Oct 24, 2004 17:56
Ok so at least one positive thing has come from all this stuff with Emma - my mum is finally acknowledging the fact that I have been in a relationship with a girl. Both parents are also being seemingly more supportive of my plans to have hormones etc. Maybe the fact that they know I'm hurting right now is a positive thing for them because it brings out their protective parental instincts. It will probably be a good thing that I'm going back home to them for a while. As the last week has proven, blood probably is still thicker than water.

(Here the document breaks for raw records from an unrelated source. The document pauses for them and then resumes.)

theorem execTrgArm_inv (q : Unit16) (by' : TenId) (init : BitVec 4) (ring : Ring8) (s : State) (h : State.Inv s) :
    Out.Inv (execTrgArm q by' init ring s) := by
  unfold execTrgArm
  simp (maxDischargeDepth := 60) +contextual [*]

theorem execTrgDisarm_inv (q : Unit16) (by' : TenId) (s : State) (h : State.Inv s) : Out.Inv (execTrgDisarm q by' s) := by
  unfold execTrgDisarm
  simp (maxDischargeDepth := 60) +contextual [*]

theorem execTrgSwev_inv (q : Unit16) (by' : TenId) (span : SpanAns) (s : State) (h : State.Inv s) :
    Out.Inv (execTrgSwev q by' span s) := by
  unfold execTrgSwev
  simp (maxDischargeDepth := 60) +contextual [*]

theorem execAcqRunStart_inv (c : Unit16) (by' : TenId) (s : State) (h : State.Inv s) :
    Out.Inv (execAcqRunStart c by' s) := by
  unfold execAcqRunStart
  simp (maxDischargeDepth := 60) +contextual [*]

theorem execAcqRunStop_inv (c : Unit16) (by' : TenId) (s : State) (h : State.Inv s) : Out.Inv (execAcqRunStop c by' s) := by
  unfold execAcqRunStop
  simp (maxDischargeDepth := 60) +contextual [*]

theorem execAcqOwnerWrite_inv (c : Unit16) (by' owner : TenId) (s : State) (h : State.Inv s) :
    Out.Inv (execAcqOwnerWrite c by' owner s) := by
  unfold execAcqOwnerWrite
  simp (maxDischargeDepth := 60) +contextual [*]

theorem execAcqRecordLanded_inv (c : Unit16) (bad : BitVec 10) (s : State) (h : State.Inv s) :
    Out.Inv (execAcqRecordLanded c bad s) := by
  unfold execAcqRecordLanded
  simp (maxDischargeDepth := 60) +contextual [*]

theorem execAcqGapRoom_inv (c : Unit16) (s : State) (h : State.Inv s) : Out.Inv (execAcqGapRoom c s) := by
  unfold execAcqGapRoom
  simp (maxDischargeDepth := 60) +contextual [*]

theorem execAcqPacingRoom_inv (c : Unit16) (s : State) (h : State.Inv s) : Out.Inv (execAcqPacingRoom c s) := by
  unfold execAcqPacingRoom
  simp (maxDischargeDepth := 60) +contextual [*]

theorem execAcqPaceTimeout_inv (c : Unit16) (ms : BitVec 16) (s : State) (h : State.Inv s) :
    Out.Inv (execAcqPaceTimeout c ms s) := by
  unfold execAcqPaceTimeout
  try dsimp only
  repeat' (first
    | (with_reducible assumption)
    | (with_reducible refine foldl_inv _ _ ?_ ?_)
    | (simp (maxDischargeDepth := 60) +contextual [*]; done)
    | (with_reducible apply State.takeUp_inv)
    | (with_reducible apply State.tokFrame_inv)
    | (with_reducible apply inv_next)
    | split
    | (dsimp only; split)
    | intro)

theorem execAcqRidxWrite_inv (c : Unit16) (by' : TenId) (v : DWord) (s : State) (h : State.Inv s) :
    Out.Inv (execAcqRidxWrite c by' v s) := by
  unfold execAcqRidxWrite
  simp (maxDischargeDepth := 60) +contextual [*]

theorem execTileEndReport_inv (l : TileId) (s : State) (h : State.Inv s) : Out.Inv (execTileEndReport l s) := by
  unfold execTileEndReport
  simp (maxDischargeDepth := 60) +contextual [*]

theorem execCheckpointDue_inv (ten : TenId) (s : State) (h : State.Inv s) : Out.Inv (execCheckpointDue ten s) := by
  unfold execCheckpointDue
  simp (maxDischargeDepth := 60) +contextual [*]

theorem execStartGrant_inv (l : TileId) (pins : List DWord) (s : State) (h : State.Inv s) :
    Out.Inv (execStartGrant l pins s) := by
  unfold execStartGrant
  try dsimp only
  repeat' (first
    | (with_reducible assumption)
    | (with_reducible refine foldl_inv _ _ ?_ ?_)
    | (simp (maxDischargeDepth := 60) +contextual [*]; done)
    | (with_reducible apply State.takeUp_inv)
    | (with_reducible apply State.tokFrame_inv)
    | (with_reducible apply State.csp_inv)
    | (with_reducible apply State.updCmd_inv)
    | (with_reducible apply State.smb_inv)
    | (with_reducible apply inv_next)
    | split
    | (dsimp only; split)
    | intro)

theorem execMsgInLand_inv (ten : TenId) (port : Ring8) (s : State) (h : State.Inv s) :
    Out.Inv (execMsgInLand ten port s) := by
  unfold execMsgInLand
  try dsimp only
  repeat' (first
    | (with_reducible assumption)
    | (with_reducible refine foldl_inv _ _ ?_ ?_)
    | (simp (maxDischargeDepth := 60) +contextual [*]; done)
    | (with_reducible apply State.takeUp_inv)
    | (with_reducible apply State.tokFrame_inv)
    | (with_reducible apply inv_next)
    | split
    | (dsimp only; split)
    | intro)

theorem execSliceEnd_inv (ten : TenId) (s : State) (h : State.Inv s) : Out.Inv (execSliceEnd ten s) := by
  unfold execSliceEnd
  simp (maxDischargeDepth := 60) +contextual [*]

theorem execSwapStart_inv (s : State) (h : State.Inv s) : Out.Inv (execSwapStart s) := by
  unfold execSwapStart
  try dsimp only
  repeat' (first
    | (with_reducible assumption)
    | (with_reducible refine foldl_inv _ _ ?_ ?_)
    | (simp (maxDischargeDepth := 60) +contextual [*]; done)
    | (with_reducible apply State.takeUp_inv)
    | (with_reducible apply State.tokFrame_inv)
    | (with_reducible apply inv_next)
    | split
    | (dsimp only; split)
    | intro)

theorem execSwapOutEmptied_inv (v : TenId) (bad : List BadWord) (s : State) (h : State.Inv s) :
    Out.Inv (execSwapOutEmptied v bad s) := by
  unfold execSwapOutEmptied
  simp (maxDischargeDepth := 60) +contextual [*]

theorem execSwapInLoaded_inv (bad : Bool) (s : State) (h : State.Inv s) :
    Out.Inv (execSwapInLoaded bad s) := by
  unfold execSwapInLoaded
  try dsimp only
  repeat' (first
    | (with_reducible assumption)
    | (with_reducible refine foldl_inv _ _ ?_ ?_)
    | (simp (maxDischargeDepth := 60) +contextual [*]; done)
    | (with_reducible apply State.takeUp_inv)
    | (with_reducible apply State.tokFrame_inv)
    | (with_reducible apply State.csp_inv)
    | (with_reducible apply State.updCmd_inv)
    | (with_reducible apply State.smb_inv)
    | (with_reducible apply inv_next)
    | split
    | (dsimp only; split)
    | intro)

theorem execSwapDrainDone_inv (ten : TenId) (s : State) (h : State.Inv s) : Out.Inv (execSwapDrainDone ten s) := by
  unfold execSwapDrainDone
  try dsimp only
  repeat' (first
    | (with_reducible assumption)
    | (with_reducible refine foldl_inv _ _ ?_ ?_)
    | (simp (maxDischargeDepth := 60) +contextual [*]; done)
    | (with_reducible apply State.takeUp_inv)
    | (with_reducible apply State.tokFrame_inv)
    | (with_reducible apply inv_next)
    | split
    | (dsimp only; split)
    | intro)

I'm baffled at how a person who I have always thought to have had the kindest heart in the world, now seems to be having it blackened by all that has gone on. I am no longer totally blaming myself for the break-up of our relationship, because I can now see that I am not the only one who has been at fault. And it's also refreshing to see that I'm not the only one who feels that way. While I feel sorry for Emma that our mutual friends all seem to think she's being really insensitive etc, I can no longer defend her, because she is the one who chooses to spend all of her spare time with her soon-to-be boytoy, rather than the people who have been around forever. I'm a strong believer in karma and I just have to accept that they will get theirs when the time is right. In any case, it is out of my hands now. After the humiliation I suffered at her hands today, I am beginning to feel that I don't even want her in my life at all at this point. I thought she was the most amazing individual I had ever known. Now I'm beginning to see her in a whole new light, and she is selfish and more than a little hearless at times.
I deserve better than that. I neglected her at times, but I would never have treated her the way she is now treating me. At least I didn't discover this after we'd gone off travelling together - the thought of doing this without the support group I have just now is pretty unbearable.
Anyway, this is Ste, hoping to send out some positive signals to the world again soon.